Showing 3 changed files with 236 additions and 28 deletions.
diff --git a/nistchempy/__init__.py b/nistchempy/__init__.py
@@ -11,7 +11,7 @@
 
 from nistchempy.compound_list import get_all_data
 from nistchempy.compound import get_compound
-from nistchempy.search import search, NistSearchParameters
+from nistchempy.search import run_search, NistSearchParameters
 from nistchempy.search import print_search_parameters
 
 
diff --git a/nistchempy/search.py b/nistchempy/search.py
@@ -12,29 +12,41 @@
 
 #%% Search parameters helper
 
-def print_search_parameters() -> None:
-    '''
-    Prints available search parameters
+def get_search_parameters() -> _tp.Dict[str, str]:
+    '''Returns search parameters and the corresponding keys
+    
+    Returns:
+        _tp.Dict[str, str]: {short_key => search_parameter}
+    
     '''
     info = {'use_SI': 'Units for thermodynamic data, "SI" if True and "calories" if False',
             'match_isotopes': 'Exactly match the specified isotopes (formula search only)',
             'allow_other': 'Allow elements not specified in formula (formula search only)',
             'allow_extra': 'Allow more atoms of elements in formula than specified (formula search only)',
             'no_ion': 'Exclude ions from the search (formula search only)',
-            'cTG': 'Contains gas-phase thermodynamic data',
-            'cTC': 'Contains condensed-phase thermodynamic data',
-            'cTP': 'Contains phase-change thermodynamic data',
-            'cTR': 'Contains reaction thermodynamic data',
-            'cIE': 'Contains ion energetics thermodynamic data',
-            'cIC': 'Contains ion cluster thermodynamic data',
-            'cIR': 'Contains IR data',
-            'cTZ': 'Contains THz IR data',
-            'cMS': 'Contains MS data',
-            'cUV': 'Contains UV/Vis data',
-            'cGC': 'Contains gas chromatography data',
-            'cES': 'Contains vibrational and electronic energy levels',
-            'cDI': 'Contains constants of diatomic molecules',
-            'cSO': 'Contains info on Henry\'s law'}
+            'cTG': 'Gas phase thermochemistry data',
+            'cTC': 'Condensed phase thermochemistry data',
+            'cTP': 'Phase change data',
+            'cTR': 'Reaction thermochemistry data',
+            'cIE': 'Gas phase ion energetics data',
+            'cIC': 'Ion clustering data',
+            'cIR': 'IR Spectrum',
+            'cTZ': 'THz IR spectrum',
+            'cMS': 'Mass spectrum (electron ionization)',
+            'cUV': 'UV/Visible spectrum',
+            'cGC': 'Gas Chromatography',
+            'cES': 'Vibrational and/or electronic energy levels',
+            'cDI': 'Constants of diatomic molecules',
+            'cSO': 'Henry\'s Law data'}
+
+    return info
+
+
+def print_search_parameters() -> None:
+    '''
+    Prints available search parameters
+    '''
+    info = get_search_parameters()
     max_len = max([len(_) for _ in info])

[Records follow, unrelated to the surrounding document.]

theorem execDeadlineItem_netKept : ∀ (s : State) a, NextNet (s.enter a) (execDeadlineItem a s) := by
  intro s a
  unfold execDeadlineItem
  extract_lets +onlyGivenNames -merge x0
  have h0 : NetKept (s.enter a) x0 := (NetKept.refl _)
  exact (NextNet.ite (NextNet.next h0) (by
    extract_lets +onlyGivenNames -merge x0
    have h0 : NetKept (s.enter a) x0 := (NetKept.trans h0 (State.settleCtl_netKept ..))
    split
    · exact (NextNet.ite (by
      extract_lets +onlyGivenNames -merge x0
      have h0 : NetKept (s.enter a) x0.1 := (NetKept.trans h0 (NetKept.of_same (State.unitsDeadline_same ..) rfl))
      exact (NextNet.next (NetKept.trans (NetKept.trans h0 (State.sequence_netKept ..)) (State.itemDone_netKept ..))))
        (NextNet.next h0))
    · exact (NextNet.next h0)))

theorem execStoreLoadA_netKept : ∀ (s : State) a, NextNet (s.enter a) (execStoreLoadA a s) := by
  intro s a
  unfold execStoreLoadA
  exact (NextNet.next (NetKept.trans (NetKept.refl _) (State.load_netKept ..)))

theorem execWriteMulti_netKept : ∀ (s : State) a b c, NextNet (s.enter a) (execWriteMulti a b c s) := by
  intro s a b c
  unfold execWriteMulti
  exact (NextNet.cdp (NetKept.refl _) (fun v r => (State.writeMulti_netKept ..)))

theorem execSourceSelectWrite_netKept : ∀ (s : State) a b c, NextNet (s.enter a) (execSourceSelectWrite a b c s) := by
  intro s a b c
  unfold execSourceSelectWrite
  extract_lets +onlyGivenNames -merge x0 x1
  have h0 : NetKept (s.enter a) x0 := (NetKept.refl _)
  split
  · exact (NextNet.next (NetKept.trans h0 (State.tryWrite_netKept ..)))
  · exact (NextNet.next h0)

theorem execCalUserCommit_netKept : ∀ (s : State) a b, NextNet (s.enter a) (execCalUserCommit a b s) := by
  intro s a b
  unfold execCalUserCommit
  extract_lets +onlyGivenNames -merge x0
  have h0 : NetKept (s.enter a) x0 := (NetKept.refl _)
  split
  · exact (NextNet.next (NetKept.trans h0 (State.tryWrite_netKept ..)))
  · exact (NextNet.next h0)

theorem execSubscribePeriodic_netKept : ∀ (s : State) a b c, NextNet (s.enter a) (execSubscribePeriodic a b c s) := by
  intro s a b c
  unfold execSubscribePeriodic
  exact (NextNet.cdp (NetKept.refl _) (fun v r => (State.subscribeParams_netKept ..)))

theorem execOwnershipTake_netKept : ∀ (s : State) a b c, NextNet (s.enter a) (execOwnershipTake a b c s) := by
  intro s a b c
  unfold execOwnershipTake
  exact (NextNet.cdp (NetKept.refl _) (fun v r => (State.ownership_netKept ..)))

theorem execCdpWrite_netKept : ∀ (s : State) a b c, NextNet (s.enter a) (execCdpWrite a b c s) := by
  intro s a b c
  unfold execCdpWrite
  exact (NextNet.cdp (NetKept.refl _) (fun v r => (State.cdpWrite_netKept ..)))

theorem execSessionAuthSign_netKept : ∀ (s : State) a b c, NextNet (s.enter a) (execSessionAuthSign a b c s) := by
  intro s a b c
  unfold execSessionAuthSign
  exact (NextNet.cdp (NetKept.refl _) (fun v r => (State.authSign_netKept ..)))

theorem execDomainRelease_netKept : ∀ (s : State) a, NextNet (s.enter a) (execDomainRelease a s) := by
  intro s a
  unfold execDomainRelease
  extract_lets +onlyGivenNames -merge x0
  have h0 : NetKept (s.enter a) x0 := (NetKept.refl _)
  split
  · exact (NextNet.ite (NextNet.next h0) (NextNet.next (NetKept.trans h0 (State.release_netKept ..))))
  · exact (NextNet.next h0)

theorem execRegisterWrite_netKept : ∀ (s : State) a b c d e f g h, NextNet (s.enter a) (execRegisterWrite a b c d e f g h s) :=
  by
  intro s a b c d e f g h
  unfold execRegisterWrite
  exact (NextNet.next (NetKept.trans (NetKept.refl _) (State.hostWrite_netKept ..)))

theorem execMsixVectorUnmask_netKept : ∀ (s : State) a b c, NextNet (s.enter a) (execMsixVectorUnmask a b c s) := by
  intro s a b c
  unfold execMsixVectorUnmask
  exact (NextNet.next (NetKept.trans (NetKept.refl _) (State.postedWrite_netKept _ _ _ (fun v => (NetKept.of_same
    (State.msixWrite_same ..) rfl)))))

theorem execSlowWriteApply_netKept : ∀ (s : State) a b, NextNet (s.enter a) (execSlowWriteApply a b s) := by
  intro s a b
  unfold execSlowWriteApply
  extract_lets +onlyGivenNames -merge x0 x1
  have h0 : NetKept (s.enter a) x0 := (NetKept.refl _)
  have h1 : NetKept (s.enter a) x1 := (NetKept.trans h0 (NetKept.of_same (State.refreshSlots_same ..) rfl))
  exact (NextNet.ite (NextNet.next h0) (NextNet.next (NetKept.foldl _ (NetKept.of_mk h1) (fun _ _ => (State.applyHeld_netKept
    ..)))))

theorem execSnapshotCounters_netKept : ∀ (s : State) a b c, NextNet (s.enter a) (execSnapshotCounters a b c s) := by
  intro s a b c
  unfold execSnapshotCounters
  exact (NextNet.cdp (NetKept.refl _) (fun v r => (NetKept.ite (by
    extract_lets +onlyGivenNames -merge x0
    have h0 : NetKept v x0 := (NetKept.of_same (State.requestSnapshot_same ..) rfl)
    exact (NetKept.trans h0 (State.respond_netKept ..))) (State.badLength_netKept ..))))

theorem execClkReturn_netKept : ∀ (s : State) a, NextNet (s.enter a) (execClkReturn a s) := by
  intro s a
  unfold execClkReturn
  exact (NextNet.next (NetKept.trans (NetKept.refl _) (State.clkReturn_netKept ..)))

theorem execRingEnable_netKept : ∀ (s : State) a b c, NextNet (s.enter a) (execRingEnable a b c s) := by
  intro s a b c
  unfold execRingEnable
  exact (NextNet.next (NetKept.trans (NetKept.refl _) (State.postedWrite_netKept _ _ _ (fun v => (NetKept.of_same
    (State.ringEnable_same ..) rfl)))))

theorem execPortResume_netKept : ∀ (s : State) a b, NextNet (s.enter a) (execPortResume a b s) := by
  intro s a b
  unfold execPortResume
  exact (NextNet.next (NetKept.trans (NetKept.refl _) (State.postedWrite_netKept _ _ _ (fun v => (State.portResume_netKept
    ..)))))

theorem execEventResend_netKept (s : State) (a n : Nat) : NextNet (s.enter a) (execEventResend a n s) := by
  unfold execEventResend
  extract_lets +onlyGivenNames -merge s1
  split
  · next x e =>
    refine NextNet.ite (NextNet.next (NetKept.refl _)) ?_
    extract_lets +onlyGivenNames -merge y net s2
    refine NextNet.next ((NetKept.refl s1).found e fun hn => ?_)
    have h2 : NetKept s1 s2 := NetKept.after (State.cnt_netKept ..) ((NetKept.refl s1).set_session hn rfl rfl)
    exact NetKept.foldl _ h2 (fun _ _ => (NetKept.of_same (State.eventOut_same ..) rfl))
  · exact NextNet.next (NetKept.refl _)

theorem execBar4Read_netKept : ∀ (s : State) a b c d e, NextNet (s.enter a) (execBar4Read a b c d e s) := by
  intro s a b c d e
  unfold execBar4Read
  extract_lets +onlyGivenNames -merge x0
  have h0 : NetKept (s.enter a) x0.1 := (NetKept.trans (NetKept.refl _) (State.memRequest_netKept ..))
  exact (NextNet.ite (NextNet.next h0) (by
    split
    · exact (NextNet.next (NetKept.trans h0 (State.windowMiss_netKept ..)))
    · extract_lets +onlyGivenNames -merge x0
      exact (NextNet.ite (NextNet.next (NetKept.trans h0 (NetKept.of_same (State.windowRead_same ..) rfl))) (NextNet.next
        (NetKept.trans (NetKept.trans h0 (NetKept.of_same (State.governed_same ..) rfl)) (NetKept.of_same (State.send_same ..)
          rfl))))))

theorem execThresholdEdge_netKept : ∀ (s : State) a b c d e, NextNet (s.enter a) (execThresholdEdge a b c d e s) := by
  intro s a b c d e
  unfold execThresholdEdge
  extract_lets +onlyGivenNames -merge x0 x1 x2
  have h0 : NetKept (s.enter a) x0 := (NetKept.refl _)
  exact (NextNet.next (NetKept.trans (NetKept.trans (NetKept.ite (NetKept.trans h0 (NetKept.of_same (State.draw_same ..) rfl))
    h0) (State.edgeIn_netKept ..)) (NetKept.of_same (State.inputMoved_same ..) rfl)))

theorem execSessionClose_netKept : ∀ (s : State) a b c, NextNet (s.enter a) (execSessionClose a b c s) := by
  intro s a b c
  unfold execSessionClose
  exact (NextNet.cdp (NetKept.refl _) (fun v r => (NetKept.ite (NetKept.trans (State.respond_netKept ..)
    (State.endSession_netKept ..)) (State.badLength_netKept ..))))

theorem execFwActivate_netKept : ∀ (s : State) a b c d e, NextNet (s.enter a) (execFwActivate a b c d e s) := by
  intro s a b c d e
  unfold execFwActivate
  exact (NextNet.cdp (NetKept.refl _) (fun v r => (State.cdpActivate_netKept ..)))

theorem execSessionAuthKeys_netKept : ∀ (s : State) a b c, NextNet (s.enter a) (execSessionAuthKeys a b c s) := by
  intro s a b c
  unfold execSessionAuthKeys
  exact (NextNet.cdp (NetKept.refl _) (fun v r => (State.authKeys_netKept ..)))

theorem execPtpMessageRx_netKept : ∀ (s : State) a b c, NextNet (s.enter a) (execPtpMessageRx a b c s) := by
  intro s a b c
  unfold execPtpMessageRx
  extract_lets +onlyGivenNames -merge x0
  have h0 : NetKept (s.enter a) x0 := (NetKept.refl _)
  exact (NextNet.ite (NextNet.next (NetKept.trans h0 (State.ptpReceive_netKept ..))) (NextNet.next h0))

theorem execRingDisable_netKept : ∀ (s : State) a b c, NextNet (s.enter a) (execRingDisable a b c s) := by
  intro s a b c
  unfold execRingDisable
  exact (NextNet.next (NetKept.trans (NetKept.refl _) (State.postedWrite_netKept _ _ _ (fun v => (NetKept.of_same
    (State.ringDisable_same ..) rfl)))))

theorem execClockFailure_netKept : ∀ (s : State) a b c d e f g, NextNet (s.enter a) (execClockFailure a b c d e f g s) := by
  intro s a b c d e f g
  unfold execClockFailure
  extract_lets +onlyGivenNames -merge x0
  have h0 : NetKept (s.enter a) x0 := (NetKept.refl _)
  exact (NextNet.ite (NextNet.next h0) (NextNet.next (NetKept.trans h0 (State.failure_netKept ..))))

theorem execCompletionRx_netKept : ∀ (s : State) a b c d e, NextNet (s.enter a) (execCompletionRx a b c d e s) := by
  intro s a b c d e
  unfold execCompletionRx
  extract_lets +onlyGivenNames -merge x0
  have h0 : NetKept (s.enter a) x0 := (NetKept.refl _)
  exact (NextNet.ite (NextNet.next h0) (by
    split
    · exact (NextNet.ite (NextNet.next (NetKept.trans (NetKept.trans (NetKept.trans h0 (State.cnt_netKept ..)) (NetKept.of_same
        (State.readFailed_same ..) rfl)) (State.portError_netKept ..))) (NextNet.next (NetKept.trans h0 (NetKept.of_same
          (State.readGot_same ..) rfl))))
    · exact (NextNet.ite (NextNet.next (NetKept.trans (NetKept.trans h0 (State.cnt_netKept ..)) (State.partnerFault_netKept
        ..))) (NextNet.next (NetKept.trans (NetKept.trans h0 (State.cnt_netKept ..)) (State.portError_netKept ..))))))

theorem execAutoReturn_netKept : ∀ (s : State) a, NextNet (s.enter a) (execAutoReturn a s) := by
  intro s a
  unfold execAutoReturn
  extract_lets +onlyGivenNames -merge x0 x1
  have h0 : NetKept (s.enter a) x0 := (NetKept.refl _)
  exact (NextNet.ite (NextNet.next (NetKept.trans h0 (State.returnRef_netKept ..))) (NextNet.next h0))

     spaces = [' '*(max_len - len(_) + 1) for _ in info]
     for (key, val), space in zip(info.items(), spaces):
@@ -170,16 +182,16 @@ def load_found_compounds(self, **kwargs) -> None:
 
 #%% Search
 
-def search(identifier: str, search_type: str,
-           search_parameters: _tp.Optional[NistSearchParameters] = None,
-           use_SI: bool = True, match_isotopes: bool = False,
-           allow_other: bool = False, allow_extra: bool = False,
-           no_ion: bool = False, cTG: bool = False, cTC: bool = False,
-           cTP: bool = False, cTR: bool = False, cIE: bool = False, 
-           cIC: bool = False, cIR: bool = False, cTZ: bool = False, 
-           cMS: bool = False, cUV: bool = False, cGC: bool = False, 
-           cES: bool = False, cDI: bool = False, cSO: bool = False,
-           **kwargs) -> NistSearch:
+def run_search(identifier: str, search_type: str,
+               search_parameters: _tp.Optional[NistSearchParameters] = None,
+               use_SI: bool = True, match_isotopes: bool = False,
+               allow_other: bool = False, allow_extra: bool = False,
+               no_ion: bool = False, cTG: bool = False, cTC: bool = False,
+               cTP: bool = False, cTR: bool = False, cIE: bool = False, 
+               cIC: bool = False, cIR: bool = False, cTZ: bool = False, 
+               cMS: bool = False, cUV: bool = False, cGC: bool = False, 
+               cES: bool = False, cDI: bool = False, cSO: bool = False,
+               **kwargs) -> NistSearch:
     '''Searches compounds in NIST Chemistry WebBook
     
     Arguments:

diff --git a/update/extract_info_from_htmls.py b/update/extract_info_from_htmls.py
@@ -0,0 +1,196 @@
+'''Extracts compound info from previously downloaded HTML-files'''
+
+#%% Imports
+
+import os, argparse, json
+
+from bs4 import BeautifulSoup
+
+import pandas as pd
+
+from tqdm import tqdm
+
+import nistchempy as nist
+
+
+
+#%% Functions
+
+def get_compounds_info(dir_data: str) -> None:
+    '''Extracts compound info from HTML-files
+    
+    Arguments:
+        dir_data (str): root data dump directory
+    
+    '''
+
+    # get list of htmls
+    fs = []
+    for d in ('htmls', 'htmls_stereo'):
+        for f in os.listdir(os.path.join(dir_data, d)):
+            path = os.path.join(dir_data, d, f)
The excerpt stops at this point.